- Awarded for: Excellence in anime
- Date: February 9, 2022
- Country: United States
- Presented by: Crunchyroll

Highlights
- Most wins: Jujutsu Kaisen (6)
- Most nominations: Jujutsu Kaisen (16)
- Anime of the Year: Attack on Titan: The Final Season Part 1
- Best Film: Demon Slayer: Kimetsu no Yaiba – The Movie: Mugen Train

= 6th Crunchyroll Anime Awards =

2022 award ceremony

The 6th Crunchyroll Anime Awards was held on February 9, 2022, honoring excellence in anime from 2021. Crunchyroll opened the public nominations for judges on October 14, 2021, running until October 20. On December 16, Crunchyroll revealed the list of judges. Nominees was announced on January 18. Voting ended on January 25. Winners were announced on February 9.
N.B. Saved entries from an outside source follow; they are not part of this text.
-- ==== Sys2Proof/Proofs/CommandWords.lean ====
section
/-! Command words (spec 30 R61 to R65, R74 (a), (b)). Every row of the opcode map has its own `OP`, so a word meets one row at
most and `decode` may be read row by row; and a row's fields keep every bit that its mask leaves open, so that decoding and
encoding are inverse to each other. -/

namespace Sys2Proof.Laws

open Sys2Proof

/-! ## One row for each `OP` (30 R63) -/

/-- Every mask fixes `OP`, and the row at place `k` of the map is that of `OP` `k + 1`. -/
theorem opRows_op :
    opRows.map (fun r => (cmdOp r.mask, cmdOp r.pattern)) =
      (List.range 14).map fun k => (BitVec.allOnes 4, BitVec.ofNat 4 (k + 1)) := by decide

theorem cmdField_and (lo len : Nat) (a b : Cmd) :
    cmdField lo len (a &&& b) = cmdField lo len a &&& cmdField lo len b := by
  ext i hi
  simp [cmdField]

/-- A field that a row's mask fixes is that of its match. -/
theorem cmdField_of_masked {c m p : Cmd} {lo len : Nat} (h : c &&& m = p) (hm : cmdField lo len m = BitVec.allOnes len) :
    cmdField lo len c = cmdField lo len p := by
  rw [← h, cmdField_and, hm, BitVec.and_allOnes]

/-- A word that meets a row has the row's `OP`, which tells the row's place in the map. -/
theorem cmdOp_of_hit {c : Cmd} {k : Nat} {r : OpRow} (hr : opRows[k]? = some r) (hc : r.hit c = true) :
    k < 14 ∧ (cmdOp c).toNat = k + 1 := by
  have hk : k < 14 := (List.getElem?_eq_some_iff.mp hr).1
  have hRow := congrArg (·[k]?) opRows_op
  simp only [List.getElem?_map, hr, List.getElem?_range hk, Option.map_some, Option.some.injEq, Prod.mk.injEq] at hRow
  obtain ⟨hMask, hPattern⟩ := hRow
  have hOp : cmdOp c = cmdOp r.pattern := cmdField_of_masked (beq_iff_eq.mp hc) hMask
  rw [hOp, hPattern, BitVec.toNat_ofNat]
  omega

/-- Settles O4: both places are told by the word's `OP`. -/
theorem noWordMeetsTwoRows : Obligations.NoWordMeetsTwoRows := by
  refine ⟨rfl, fun c j k r r' hr hr' hc hc' => ?_⟩
  have hj := (cmdOp_of_hit hr hc).2
  have hk := (cmdOp_of_hit hr' hc').2
  omega

/-! ## Decoding, row by row -/

/-- The row a word meets is the one the decoder finds. -/
theorem decode_of_hit {c : Cmd} {r : OpRow} (hr : r ∈ opRows) (hc : r.hit c = true) : decode c = .ok (r.fields c) := by
  obtain ⟨k, hk⟩ := List.mem_iff_getElem?.mp hr
  have hSome : (opRows.find? fun r => r.hit c).isSome := List.find?_isSome.mpr ⟨r, hr, hc⟩
  obtain ⟨r', hFind⟩ := Option.isSome_iff_exists.mp hSome
  obtain ⟨j, hj⟩ := List.mem_iff_getElem?.mp (List.mem_of_find?_eq_some hFind)
  obtain rfl := noWordMeetsTwoRows.2 c j k r' r hj hk (List.find?_some (p := fun r : OpRow => r.hit c) hFind) hc
  obtain rfl : r' = r := Option.some.inj (hj.symm.trans hk)
  rw [decode, hFind]

/-- A word is a command exactly by meeting a row, whose fields are its operands (30 R63, R65). -/
theorem decode_eq_ok_iff {c : Cmd} {i : Instr} :
    decode c = .ok i ↔ ∃ r ∈ opRows, r.hit c = true ∧ r.fields c = i := by
  constructor
  · intro h
    unfold decode at h
    split at h
    · rename_i r hFind
      exact ⟨r, List.mem_of_find?_eq_some hFind, List.find?_some (p := fun r : OpRow => r.hit c) hFind, Except.ok.inj h⟩
    · split at h <;> cases h
  · rintro ⟨r, hr, hc, rfl⟩
    exact decode_of_hit hr hc

/-- The word of every command meets a row that gives the command back. -/
theorem encode_meets_row (i : Instr) : Encoding.Statement i := by
  cases i with
  | beginFrame => exact Encoding.beginFrame
  | pixdev brt red grn blu => exact Encoding.pixdev brt red grn blu
  | pixlin16 brt r g b => exact Encoding.pixlin16 brt r g b
  | pixperc8 brt r g b => exact Encoding.pixperc8 brt r g b
  | endFrame => exact Encoding.endFrame
  | cfgwr idx val => exact Encoding.cfgwr idx val
  | cfgrd idx => exact Encoding.cfgrd idx
  | gamma idx => exact Encoding.gamma idx
  | scale val sc => exact Encoding.scale val sc
  | map val => exact Encoding.map val
  | bshift8 src dst max => exact Encoding.bshift8 src dst max
  | bshift16 src dst max steps => exact Encoding.bshift16 src dst max steps
  | enclin16 brt r g b => exact Encoding.enclin16 brt r g b
  | encperc8 brt r g b cp cr cg cb => exact Encoding.encperc8 brt r g b cp cr cg cb

/-- Settles O1: the row that the command's word meets is the one the decoder finds. -/
theorem everyCommandRoundTrips : Obligations.EveryCommandRoundTrips := fun i => decode_eq_ok_iff.mpr (encode_meets_row i)

/-- Settles O3: each word is the encoding of its command. -/
theorem specWordsDecode : Obligations.SpecWordsDecode :=
  ⟨everyCommandRoundTrips .beginFrame, everyCommandRoundTrips (.pixdev 5 0xAA 0xBB 0xCC),
    everyCommandRoundTrips (.pixlin16 64 0x0100 0 0), everyCommandRoundTrips (.pixperc8 255 255 127 43),
    everyCommandRoundTrips .endFrame, everyCommandRoundTrips (.cfgwr 3 0x00FF8000), everyCommandRoundTrips (.cfgrd 6),
    everyCommandRoundTrips (.gamma 127), everyCommandRoundTrips (.scale 0x1234 86), everyCommandRoundTrips (.map 0xBFFF),
    everyCommandRoundTrips (.bshift8 64 3 2), everyCommandRoundTrips (.bshift16 16 1 4 1),
    everyCommandRoundTrips (.enclin16 200 0x1234 0x5678 0x0ABC),
    everyCommandRoundTrips (.encperc8 0 255 255 255 true 1 2 3)⟩

/-! ## No bit of a command word is ignored (30 R65) -/

/-- A field put back at its place is the word with every other bit cleared. -/
theorem putField_cmdField (lo len : Nat) (c : Cmd) :
    putField lo (cmdField lo len c) = c &&& putField lo (BitVec.allOnes len) := by
  ext i hi
  simp only [putField, cmdField, BitVec.getElem_shiftLeft, BitVec.getElem_and, BitVec.getElem_setWidth,
    BitVec.getLsbD_extractLsb', BitVec.getLsbD_allOnes]
  by_cases hlt : i < lo
  · simp [hlt]
  · rw [show lo + (i - lo) = i by omega, BitVec.getLsbD_eq_getElem hi]
    simp [hlt, Bool.and_comm]

/-- A one-bit field read as a truth value is still that field. -/
theorem ofBool_cmdField (lo : Nat) (c : Cmd) : BitVec.ofBool (cmdField lo 1 c == 1) = cmdField lo 1 c := by
  generalize cmdField lo 1 c = f
  revert f
  decide

/-- What a row's fields spell: the row's match, and every bit that its mask leaves open as the word has it. -/
theorem encode_fields {r : OpRow} (hr : r ∈ opRows) (c : Cmd) :
    encode (r.fields c) = r.pattern ||| (c &&& ~~~r.mask) := by
  simp only [opRows, frameRows, registerRows, computeRows, List.cons_append, List.nil_append, List.mem_cons,
    List.not_mem_nil, or_false] at hr
  rcases hr with rfl | rfl | rfl | rfl | rfl | rfl | rfl | rfl | rfl | rfl | rfl | rfl | rfl | rfl <;>
    simp only [encode, ofBool_cmdField, putField_cmdField, BitVec.or_assoc, ← BitVec.and_or_distrib_left]
  -- `BEGIN` and `END` have no field
  case inl | inr.inr.inr.inr.inl => simp [putField]
  all_goals rfl

/-- Settles O2: the word is the match and the open bits of the row it meets, and by `encode_fields` so is the encoding. -/
theorem everyCommandWordHasOneSpelling : Obligations.EveryCommandWordHasOneSpelling := by
  intro c i h
  obtain ⟨r, hr, hc, rfl⟩ := decode_eq_ok_iff.mp h
  have hPattern : c &&& r.mask = r.pattern := beq_iff_eq.mp hc
  calc encode (r.fields c) = c &&& r.mask ||| c &&& ~~~r.mask := by rw [encode_fields hr, hPattern]
    _ = c := by rw [← BitVec.and_or_distrib_left, BitVec.or_not_self, BitVec.and_allOnes]

/-! ## Words that are no command (30 R74 (a), (b)) -/

theorem cmdOp_toNat (c : Cmd) : (cmdOp c).toNat = c.toNat / 2 ^ 60 := by
  have hlt := c.isLt
  rw [cmdOp, cmdField, BitVec.extractLsb'_toNat, Nat.shiftRight_eq_div_pow]
  omega

/-- The opcodes that no command has (30 R74 (a)). -/
theorem reservedOp_iff (c : Cmd) : (cmdOp c = 0x0 ∨ cmdOp c = 0xF) ↔ c.toNat / 2 ^ 60 = 0 ∨ c.toNat / 2 ^ 60 = 15 := by
  rw [← cmdOp_toNat, ← BitVec.toNat_inj, ← BitVec.toNat_inj]
  rfl

/-- What the decoder says of a word, by its `OP`. -/
theorem decode_cases (c : Cmd) :
    (∃ i, decode c = .ok i ∧ 1 ≤ c.toNat / 2 ^ 60 ∧ c.toNat / 2 ^ 60 ≤ 14) ∨
    (decode c = .error .reservedOpcode ∧ (c.toNat / 2 ^ 60 = 0 ∨ c.toNat / 2 ^ 60 = 15)) ∨
    (decode c = .error .reservedBits ∧ 1 ≤ c.toNat / 2 ^ 60 ∧ c.toNat / 2 ^ 60 ≤ 14) := by
  rcases hd : decode c with e | i
  · right
    have hlt := c.isLt
    unfold decode at hd
    split at hd
    · cases hd
    · split at hd <;> cases hd
      · rename_i hOp
        exact .inl ⟨rfl, (reservedOp_iff c).mp hOp⟩
      · rename_i hOp
        rw [reservedOp_iff] at hOp
        exact .inr ⟨rfl, by omega⟩
  · obtain ⟨r, hr, hc, -⟩ := decode_eq_ok_iff.mp hd
    obtain ⟨k, hk⟩ := List.mem_iff_getElem?.mp hr
    obtain ⟨hlt, hOp⟩ := cmdOp_of_hit hk hc
    rw [cmdOp_toNat] at hOp
    exact .inl ⟨i, rfl, by omega⟩

/-- Settles O5: `decode_cases`, a word being a command exactly when some instruction encodes to it. -/
theorem wordsRejectedByName : Obligations.WordsRejectedByName := by
  have hCommand : ∀ c i, decode c = .ok i ↔ encode i = c := fun c i =>
    ⟨everyCommandWordHasOneSpelling c i, fun h => h ▸ everyCommandRoundTrips i⟩
  constructor <;> intro c <;> rcases decode_cases c with ⟨i, hd, hOp⟩ | ⟨hd, hOp⟩ | ⟨hd, hOp⟩
  · exact iff_of_false (by simp [hd]) (by omega)
  · exact iff_of_true hd hOp
  · exact iff_of_false (by simp [hd]) (by omega)
  · exact iff_of_false (by simp [hd]) fun ⟨_, _, hNone⟩ => hNone i ((hCommand c i).mp hd)
  · exact iff_of_false (by simp [hd]) fun ⟨hLow, hHigh, _⟩ => by omega
  · exact iff_of_true hd ⟨hOp.1, hOp.2, fun i hi => by simp [(hCommand c i).mpr hi] at hd⟩

end Sys2Proof.Laws
end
This edition featured 26 categories, including new voice acting categories for German, French, Spanish (Latin America), Spanish (Spain), Portuguese, and Russian. Best Romance was also added for the first time. Best Action and Best Film were reinstated. However, Best Couple was dropped.

Jujutsu Kaisen received 16 nominations, with Attack on Titan: The Final Season Part 1, Odd Taxi, and Wonder Egg Priority receiving 11. Jujutsu Kaisen was nominated again for Anime of the Year, after previously winning it. It also received two nominations for Best Fight Scene. Its protagonist, Yuji Itadori, was nominated again for Best Protagonist. Sunghoo Park, the director of the series, was nominated again for Best Director. Eren Jaeger of Attack on Titan was nominated for both Best Protagonist and Antagonist. Tokyo Revengers received two nominations for Best Boy. Jujutsu Kaisen, Demon Slayer: Kimetsu no Yaiba, and Miss Kobayashi's Dragon Maid were nominated again for Best Animation. Yuki Kajiura and Go Shiina were nominated again for Best Score, along with Satoru Kōsaki and Hiroyuki Sawano, the latter receiving his third nomination for the award. Voice actors Laura Bailey, David Wald, and Anairis Quiñones received their second nominations for Best VA Performance (EN). Attack on Titan and Beastars both received nominations for both Best Opening Sequence and Best Ending Sequence. Previous winners Fruits Basket and Miss Kobayashi's Dragon Maid were also nominated for Best Drama and Best Comedy respectively, with the former receiving its third nomination for the award.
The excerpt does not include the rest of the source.